Dat is ook het mooie wanneer wij mensen dopen, kinderen of volwassenen, zoals dat dit jaar – weliswaar niet hier – maar wel op veel andere plaatsen gebeurt; ook zij worden de kerkgemeenschap niet binnengebracht als een product van de wereld, zij worden in ons midden gesteld als een uniek geschenk uit de hemel, kind van God.  Want het gaat niet om een God die ooit in het verleden iets of iemand heeft geschapen, het gaat om een God die schept, nu, vandaag, om een levende, werkzame God die ons roept en die mensen bevrijdt. En met die intentie zijn ook wijzelf eens gedoopt: om te weten dat God zelf met ons meeloopt, wanneer wij opstaan en wanneer wij naar bed gaan, in dagen van rijkdom en in dagen van armoede, tijdens ziekte en wanneer wij gezond zijn, for better and worse, zoals de Engelsen zeggen. Daarom ook lazen wij deze avond opnieuw hoe Hij zich al onder Mozes een bevrijdende God heeft getoond, een God die nooit laat varen het werk van zijn handen en die – ondanks al onze kwade streken – zijn verbond met ons gestand wil doen, zelfs over de grenzen van de dood heen, zoals het evangelie ons vandaag verkondigt.
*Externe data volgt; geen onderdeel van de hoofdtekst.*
/-- REGISTER_WRITE (R474, R476). -/
def execRegisterWrite (src : Src) (a : BitVec 24) (d : BitVec 32) (s : State) : Host.Outcome State Fault Refusal :=
  .next (s.viaWrite src a.toNat d)

/-- LATCH_READ: a read of an RL word (R480). -/
def execLatchRead (src : Src) (a : BitVec 24) (s : State) : Host.Outcome State Fault Refusal :=
  .next (if (wideAt a.toNat).any (fun w => w.1 = a.toNat) then s.viaRead src a.toNat else s)

/-- ACCESS_TIMEOUT (R478). -/
def execAccessTimeout (src : Src) (a : BitVec 24) (write : Bool) (d : BitVec 32) (s : State) : Host.Outcome State Fault Refusal :=
  .next (s.accTimeout src a write d)

/-- IRQTEST (R490). -/
def execIrqtest (src : Src) (d : BitVec 32) (s : State) : Host.Outcome State Fault Refusal :=
  .next (s.viaWrite src 0x20014 d)

/-- MANAGEMENT_READ (R475, R483). -/
def execManagementRead (src : Src) (a : BitVec 24) (s : State) : Host.Outcome State Fault Refusal :=
  .next (s.viaRead src a.toNat)

/-- TAP_UPDATE_DR (R280). -/
def execTapUpdateDr (s : State) : Host.Outcome State Fault Refusal :=
  .next (if s.tap.upd then s.tapUpdate else s)

/-- TAP_RESET (R470). -/
def execTapReset (s : State) : Host.Outcome State Fault Refusal :=
  .next (s.tapReset)

/-- TCK_EDGE (R280). -/
def execTckEdge (rising : Bool) (tms : Bool) (tdi : Bool) (s : State) : Host.Outcome State Fault Refusal :=
  .next (if s.start.phase = .off then s else if rising then s.tckRise tms tdi else s.tckFall)

end Sys2Proof.Machine
end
Want vandaag – in deze nacht van Pasen – wil die God van Mozes, die God van de profeten, die God van Jezus – de God ook die ons heeft bedacht en gewild – ons weer wakker roepen uit welke vorm van dood dan ook: uit de sleur waarin we misschien terecht zijn gekomen, uit de verveling die ons soms parten speelt, uit ons te vanzelf voortkabbelende wat luxueuze leven, en Hij daagt ons uit – als een vriend, als een bron van liefde – ja, als een op ons verliefde God – om weer opnieuw geboren te worden, om een nieuw en ander mens te worden, een vlam van vuur in deze wereld, een geïnspireerd mens, een spoor van licht in dit vaak duistere bestaan.

Dat hebben we aan het begin van deze viering ook willen uitbeelden: Kerk-zijn is fakkeldrager zijn van Christus, fakkeldrager van het Licht van de wereld, Licht in de duisternis; Kerk-zijn is ervan getuigen, dat het leven groter is dan ons kwetsbare lichaam, ervan getuigen dat je uiteindelijk bent voortgekomen uit het zaad van de goddelijke Liefde. U hoorde het in het evangelie: aanvankelijk vonden zelfs de apostelen dit allemaal beuzelpraat, iets ongelofelijks, te mooi om waar te zijn: het leven sterker dan de grafsteen! Maar toen Petrus zelf naar het graf liep en er de leegte van gewaar werd, besefte hij plotseling, dat ons leven niet van deze wereld is, maar inderdaad van goddelijke oorsprong. En precies dat is nog altijd iets om er verbaasd over na te denken. Zo werd het avond en morgen, deze dag!